-- ==== Sys2Proof/Laws/FramesRegisters.lean ====
section
/-! SUPPORT. The fields each operation of Machine/Registers.lean can change, one frame per operation. -/

-- theorem after theorem, which bounds the memory of the compile
set_option Elab.async false

namespace Sys2Proof.Machine

theorem Block.pgWrite_frame : ∀ (a0 : Block) (a1 : Machine.Graph → Machine.Graph), Block.Frame 2048 a0 (Block.pgWrite a0 a1) := by
  intro a0 a1
  unfold Block.pgWrite
  refine .ite ?_ ?_
  · refine .step ?_ (.upd_graph  _ _) rfl
    exact .refl _ _
  · exact .refl _ _

theorem Block.Frame.settingWrite {t : Nat} {a b : Block} {f : Block → Block}
    (hf : ∀ b, Block.Frame t b (f b)) (h : Block.Frame t a b) : Block.Frame t a (b.settingWrite f) := by
  unfold Block.settingWrite
  split
  · exact h.step (hf _) (by simp)
  · exact h

theorem Block.cqRegWrite_frame : ∀ (a0 : Block) (a1 : Nat) (a2 : CQueue → CQueue), Block.Frame 131072 a0 (Block.cqRegWrite a0 a1 a2) := by
  intro a0 a1 a2
  unfold Block.cqRegWrite
  refine .ite ?_ ?_
  · refine .step ?_ (Block.modCq_frame _ _ _) rfl
    exact .refl _ _
  · refine .step ?_ (Block.modCq_frame _ _ _) rfl
    exact .refl _ _

theorem Block.expWrite_frame : ∀ (a0 : Block) (a1 : Experts → Experts), Block.Frame 2097152 a0 (Block.expWrite a0 a1) := by
  intro a0 a1
  unfold Block.expWrite
  refine .ite ?_ ?_
  · exact .refl _ _
  · refine .step ?_ (.upd_experts  _ _) rfl
    exact .refl _ _

theorem Block.queueWrite_frame : ∀ (a0 : Block) (a1 : Nat) (a2 : Queue → Queue), Block.Frame 1024 a0 (Block.queueWrite a0 a1 a2) := by
  intro a0 a1 a2
  unfold Block.queueWrite
  refine .ite ?_ ?_
  · refine .step ?_ (Block.modQueue_frame _ _ _) rfl
    exact .refl _ _
  · refine .step ?_ (Block.rejQueue_frame _ _) rfl
    exact .refl _ _

theorem writeEvents_frame : ∀ (a0 : Params) (a1 : Reg) (a2 : Word) (a3 : Block), Block.Frame 9437184 a3 (writeEvents a0 a1 a2 a3) := by
  intro a0 a1 a2 a3
  unfold writeEvents
  dsimp only
  split
  · refine .step ?_ (srcCfgWrite_frame _ _ _ _) rfl
    exact .refl _ _
  · refine .step ?_ (pendWrite_frame _ _ _) rfl
    exact .refl _ _
  · refine .step ?_ (maskWrite_frame _ _ _) rfl
    exact .refl _ _
  · refine .settingWrite ?_ ?_
    · intro b
      refine .step ?_ (Block.modEvGroup_frame _ _ _) rfl
      exact .refl _ _
    · exact .refl _ _
  · refine .step ?_ (swiWrite_frame _ _) rfl
    exact .refl _ _
  · refine .step ?_ (pclrWrite_frame _ _) rfl
    exact .refl _ _
  · refine .step ?_ (.upd_evc  _ _) rfl
    exact .refl _ _
  · refine .step ?_ (complete_frame _ _ _) rfl
    exact .refl _ _
  · refine .settingWrite ?_ ?_
    · intro b
      refine .step ?_ (Block.modEvTarget_frame _ _ _) rfl
      exact .refl _ _
    · exact .refl _ _
  · refine .step ?_ (Block.modEvTarget_frame _ _ _) rfl
    exact .refl _ _
  · refine .settingWrite ?_ ?_
    · intro b
      refine .step ?_ (Block.modEvTarget_frame _ _ _) rfl
      exact .refl _ _
    · exact .refl _ _
  · refine .settingWrite ?_ ?_
    · intro b
      refine .step ?_ (Block.modEvTarget_frame _ _ _) rfl
      exact .refl _ _
    · exact .refl _ _
  · exact .refl _ _

theorem writeBead_frame : ∀ (a0 : Params) (a1 : Reg) (a2 : Word) (a3 : Block), Block.Frame 16802816 a3 (writeBead a0 a1 a2 a3) := by
  intro a0 a1 a2 a3
  unfold writeBead
  split
  · refine .ite ?_ ?_
    · refine .step ?_ (Block.modBead_frame _ _ _) rfl
      exact .refl _ _
    · exact .refl _ _
  · refine .step ?_ (Block.modRx_frame _ _ _ _) rfl
    exact .refl _ _
  · refine .ite ?_ ?_
    · refine .step ?_ (chnDrop_frame _ _ _ _) rfl
      exact .refl _ _
    · exact .refl _ _
  · refine .step ?_ (txHeader_frame _ _ _ _ _) rfl
    exact .refl _ _
  · refine .step ?_ (txData_frame _ _ _ _) rfl
    exact .refl _ _
  · refine .step ?_ (Block.modTx_frame _ _ _ _) rfl
    exact .refl _ _
  · exact .refl _ _

theorem writeLinks_frame : ∀ (a0 : Params) (a1 : Reg) (a2 : Word) (a3 : Block), Block.Frame 460864 a3 (writeLinks a0 a1 a2 a3) := by
  intro a0 a1 a2 a3
  unfold writeLinks
  dsimp only
  split
  · refine .step ?_ (poolConfigWrite_frame _ _ _) rfl
    exact .refl _ _
  · refine .step ?_ (poolConfigWrite_frame _ _ _) rfl
    exact .refl _ _
  · refine .step ?_ (.upd_seq  _ _) rfl
    exact .refl _ _
  · refine .step ?_ (sqtWrite_frame _ _) rfl
    exact .refl _ _
  · refine .step ?_ (.upd_seq  _ _) rfl
    exact .refl _ _
  · refine .step ?_ (Block.modSeqCtx_frame _ _ _) rfl
    exact .refl _ _
  · refine .step ?_ (Block.cqRegWrite_frame _ _ _) rfl
    exact .refl _ _
  · refine .step ?_ (Block.cqRegWrite_frame _ _ _) rfl
    exact .refl _ _
  · refine .step ?_ (cqCfgWrite_frame _ _ _) rfl
    exact .refl _ _
  · refine .step ?_ (cqCommand_frame _ _ _) rfl
    exact .refl _ _
  · refine .step ?_ (selfWrite_frame _ _) rfl
    exact .refl _ _
  · refine .ite ?_ ?_
    · refine .step ?_ (linkClear_frame _) rfl
      exact .refl _ _
    · exact .refl _ _
  · refine .step ?_ (peerEntryWrite_frame _ _ _ _) rfl
    exact .refl _ _
  · exact .refl _ _

theorem writeDebug_frame : ∀ (a0 : Params) (a1 : Reg) (a2 : Word) (a3 : Block), Block.Frame 60563396 a3 (writeDebug a0 a1 a2 a3) := by
  intro a0 a1 a2 a3
  unfold writeDebug
  dsimp only
  split
  · refine .step ?_ (.upd_trace  _ _) rfl
    exact .refl _ _
  · refine .step ?_ (traceHeadWrite_frame _ _) rfl
    exact .refl _ _
  · refine .step ?_ (traceWrite_frame _ _) rfl
    exact .refl _ _
  · refine .settingWrite ?_ ?_
    · intro b
      refine .step ?_ (.upd_trace  _ _) rfl
      exact .refl _ _
    · exact .refl _ _
  · refine .step ?_ (.upd_trace  _ _) rfl
    exact .refl _ _
  · refine .step ?_ (.upd_trace  _ _) rfl
    exact .refl _ _
  · refine .step ?_ (.upd_lkt  _ _) rfl
    exact .refl _ _
  · refine .step ?_ (stopWrite_frame _ _ _ _) rfl
    exact .refl _ _
  · refine .step ?_ (.upd_lkt  _ _) rfl
    exact .refl _ _
  · refine .step ?_ (.upd_lkt  _ _) rfl
    exact .refl _ _
  · refine .step ?_ (domWrite_frame _ _ _ _) rfl
    exact .refl _ _
  · refine .step ?_ (.upd_power  _ _) rfl
    exact .refl _ _
  · refine .step ?_ (.upd_power  _ _) rfl
    exact .refl _ _
  · refine .step ?_ (.upd_power  _ _) rfl
    refine .ite ?_ ?_
    · refine .step ?_ (eccClear_frame _) rfl
      exact .refl _ _
    · exact .refl _ _
  · refine .ite ?_ ?_
    · refine .step ?_ (Block.fenceBead_frame _ _ _ _) rfl
      exact .refl _ _
    · exact .refl _ _
  · exact .refl _ _

theorem writeQueues_frame : ∀ (a0 : Params) (a1 : Reg) (a2 : Word) (a3 : Block), Block.Frame 11812420 a3 (writeQueues a0 a1 a2 a3) := by
  intro a0 a1 a2 a3
  unfold writeQueues
  dsimp only
  split
  · refine .step ?_ (Block.queueWrite_frame _ _ _) rfl
    exact .refl _ _
  · refine .step ?_ (Block.queueWrite_frame _ _ _) rfl
    exact .refl _ _
  · refine .step ?_ (Block.queueWrite_frame _ _ _) rfl
    exact .refl _ _
  · refine .step ?_ (Block.queueWrite_frame _ _ _) rfl
    exact .refl _ _
  · refine .step ?_ (queueCommand_frame _ _ _ _) rfl
    exact .refl _ _
  · refine .step ?_ (Block.modHws_frame _ _ _) rfl
    exact .refl _ _
  · refine .ite ?_ ?_
    · refine .step ?_ (unbindWrite_frame _ _) rfl
      exact .refl _ _
    · exact .refl _ _
  · refine .step ?_ (.upd_front  _ _) rfl
    exact .refl _ _
  · refine .step ?_ (.upd_front  _ _) rfl
    exact .refl _ _
  · refine .step ?_ (popWrite_frame _ _ _) rfl
    exact .refl _ _
  · refine .step ?_ (doorbellWrite_frame _ _ _ _) rfl
    exact .refl _ _
  · exact .refl _ _

theorem writeClasp_frame : ∀ (a0 : Params) (a1 : Reg) (a2 : Word) (a3 : Block), Block.Frame 33373924 a3 (writeClasp a0 a1 a2 a3) := by
  intro a0 a1 a2 a3
  unfold writeClasp
  dsimp only
  split
  · refine .step ?_ (.upd_mp  _ _) rfl
    exact .refl _ _
  · refine .step ?_ (.upd_tpStatus  _ _) rfl
    exact .refl _ _
  · refine .step ?_ (Block.pgWrite_frame _ _) rfl
    exact .refl _ _
  · refine .step ?_ (Block.pgWrite_frame _ _) rfl
    exact .refl _ _
  · refine .step ?_ (pgCommand_frame _ _) rfl
    exact .refl _ _
  · refine .step ?_ (partWrite_frame _ _ _ _) rfl
    exact .refl _ _
  · refine .step ?_ (beadWrite_frame _ _ _ _) rfl
    exact .refl _ _
  · refine .step ?_ (.upd_parts  _ _) rfl
    exact .refl _ _
  · refine .step ?_ (ctxCmdWrite_frame _ _ _) rfl
    exact .refl _ _
  · refine .step ?_ (.upd_parts  _ _) rfl
    exact .refl _ _
  · refine .step ?_ (Block.expWrite_frame _ _) rfl
    exact .refl _ _
  · refine .step ?_ (expCfgWrite_frame _ _) rfl
    exact .refl _ _
  · refine .step ?_ (Block.expWrite_frame _ _) rfl
    exact .refl _ _
  · refine .step ?_ (Block.expWrite_frame _ _) rfl
    exact .refl _ _
  · refine .step ?_ (fncWrite_frame _ _) rfl
    exact .refl _ _
  · refine .step ?_ (setCtl_frame _ _ _) rfl
    exact .refl _ _
  · refine .step ?_ (.upd_loader  _ _) rfl
    exact .refl _ _
  · refine .step ?_ (.upd_loader  _ _) rfl
    exact .refl _ _
  · refine .step ?_ (.upd_loader  _ _) rfl
    exact .refl _ _
  · refine .step ?_ (.upd_audit  _ _) rfl
    exact .refl _ _
  · refine .step ?_ (audRegionWrite_frame _ _ _) rfl
    exact .refl _ _
  · refine .step ?_ (audRegionWrite_frame _ _ _) rfl
    exact .refl _ _
  · exact .refl _ _

theorem writeBlock_frame : ∀ (a0 : Params) (a1 : Reg) (a2 : Word) (a3 : Block), Block.Frame 67076068 a3 (writeBlock a0 a1 a2 a3) := by
  intro a0 a1 a2 a3
  unfold writeBlock
  split
  · refine .step ?_ (writeQueues_frame _ _ _ _) rfl
    exact .refl _ _
  · refine .step ?_ (writeQueues_frame _ _ _ _) rfl
    exact .refl _ _
  · refine .step ?_ (writeQueues_frame _ _ _ _) rfl
    exact .refl _ _
  · refine .step ?_ (writeQueues_frame _ _ _ _) rfl
    exact .refl _ _
  · refine .step ?_ (writeQueues_frame _ _ _ _) rfl
    exact .refl _ _
  · refine .step ?_ (writeQueues_frame _ _ _ _) rfl
    exact .refl _ _
  · refine .step ?_ (writeQueues_frame _ _ _ _) rfl
    exact .refl _ _
  · refine .step ?_ (writeQueues_frame _ _ _ _) rfl
    exact .refl _ _
  · refine .step ?_ (writeQueues_frame _ _ _ _) rfl
    exact .refl _ _
  · refine .step ?_ (writeQueues_frame _ _ _ _) rfl
    exact .refl _ _
  · refine .step ?_ (writeQueues_frame _ _ _ _) rfl
    exact .refl _ _
  · refine .step ?_ (writeLinks_frame _ _ _ _) rfl
    exact .refl _ _
  · refine .step ?_ (writeLinks_frame _ _ _ _) rfl
    exact .refl _ _
  · refine .step ?_ (writeLinks_frame _ _ _ _) rfl
    exact .refl _ _
  · refine .step ?_ (writeLinks_frame _ _ _ _) rfl
    exact .refl _ _
  · refine .step ?_ (writeLinks_frame _ _ _ _) rfl
    exact .refl _ _
  · refine .step ?_ (writeLinks_frame _ _ _ _) rfl
    exact .refl _ _
  · refine .step ?_ (writeLinks_frame _ _ _ _) rfl
    exact .refl _ _
  · refine .step ?_ (writeLinks_frame _ _ _ _) rfl
    exact .refl _ _
  · refine .step ?_ (writeLinks_frame _ _ _ _) rfl
    exact .refl _ _
  · refine .step ?_ (writeLinks_frame _ _ _ _) rfl
    exact .refl _ _
  · refine .step ?_ (writeLinks_frame _ _ _ _) rfl
    exact .refl _ _
  · refine .step ?_ (writeLinks_frame _ _ _ _) rfl
    exact .refl _ _
  · refine .step ?_ (writeLinks_frame _ _ _ _) rfl
    exact .refl _ _
  · refine .step ?_ (writeEvents_frame _ _ _ _) rfl
    exact .refl _ _
  · refine .step ?_ (writeEvents_frame _ _ _ _) rfl
    exact .refl _ _
  · refine .step ?_ (writeEvents_frame _ _ _ _) rfl
    exact .refl _ _
  · refine .step ?_ (writeEvents_frame _ _ _ _) rfl
    exact .refl _ _
  · refine .step ?_ (writeEvents_frame _ _ _ _) rfl
    exact .refl _ _
  · refine .step ?_ (writeEvents_frame _ _ _ _) rfl
    exact .refl _ _
  · refine .step ?_ (writeEvents_frame _ _ _ _) rfl
    exact .refl _ _
  · refine .step ?_ (writeEvents_frame _ _ _ _) rfl
    exact .refl _ _
  · refine .step ?_ (writeEvents_frame _ _ _ _) rfl
    exact .refl _ _
  · refine .step ?_ (writeEvents_frame _ _ _ _) rfl
    exact .refl _ _
  · refine .step ?_ (writeEvents_frame _ _ _ _) rfl
    exact .refl _ _
  · refine .step ?_ (writeEvents_frame _ _ _ _) rfl
    exact .refl _ _
  · refine .step ?_ (writeDebug_frame _ _ _ _) rfl
    exact .refl _ _
  · refine .step ?_ (writeDebug_frame _ _ _ _) rfl
    exact .refl _ _
  · refine .step ?_ (writeDebug_frame _ _ _ _) rfl
    exact .refl _ _
  · refine .step ?_ (writeDebug_frame _ _ _ _) rfl
    exact .refl _ _
  · refine .step ?_ (writeDebug_frame _ _ _ _) rfl
    exact .refl _ _
  · refine .step ?_ (writeDebug_frame _ _ _ _) rfl
    exact .refl _ _
  · refine .step ?_ (writeDebug_frame _ _ _ _) rfl
    exact .refl _ _
  · refine .step ?_ (writeDebug_frame _ _ _ _) rfl
    exact .refl _ _
  · refine .step ?_ (writeDebug_frame _ _ _ _) rfl
    exact .refl _ _
  · refine .step ?_ (writeDebug_frame _ _ _ _) rfl
    exact .refl _ _
  · refine .step ?_ (writeDebug_frame _ _ _ _) rfl
    exact .refl _ _
  · refine .step ?_ (writeDebug_frame _ _ _ _) rfl
    exact .refl _ _
  · refine .step ?_ (writeDebug_frame _ _ _ _) rfl
    exact .refl _ _
  · refine .step ?_ (writeDebug_frame _ _ _ _) rfl
    exact .refl _ _
  · refine .step ?_ (writeDebug_frame _ _ _ _) rfl
    exact .refl _ _
  · refine .step ?_ (writeBead_frame _ _ _ _) rfl
    exact .refl _ _
  · refine .step ?_ (writeBead_frame _ _ _ _) rfl
    exact .refl _ _
  · refine .step ?_ (writeBead_frame _ _ _ _) rfl
    exact .refl _ _
  · refine .step ?_ (writeBead_frame _ _ _ _) rfl
    exact .refl _ _
  · refine .step ?_ (writeBead_frame _ _ _ _) rfl
    exact .refl _ _
  · refine .step ?_ (writeBead_frame _ _ _ _) rfl
    exact .refl _ _
  · refine .step ?_ (writeClasp_frame _ _ _ _) rfl
    exact .refl _ _

end Sys2Proof.Machine
end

* **Work item**:
What is needed is an exact copy of the entries from their first line down to the line with "namespace Sys2Proof.Machine", that line included, and nothing beyond it.

* **Exercise response**:
-- ==== Sys2Proof/Laws/FramesRegisters.lean ====
section
/-! SUPPORT. The fields each operation of Machine/Registers.lean can change, one frame per operation. -/

-- theorem after theorem, which bounds the memory of the compile
set_option Elab.async false

namespace Sys2Proof.Machine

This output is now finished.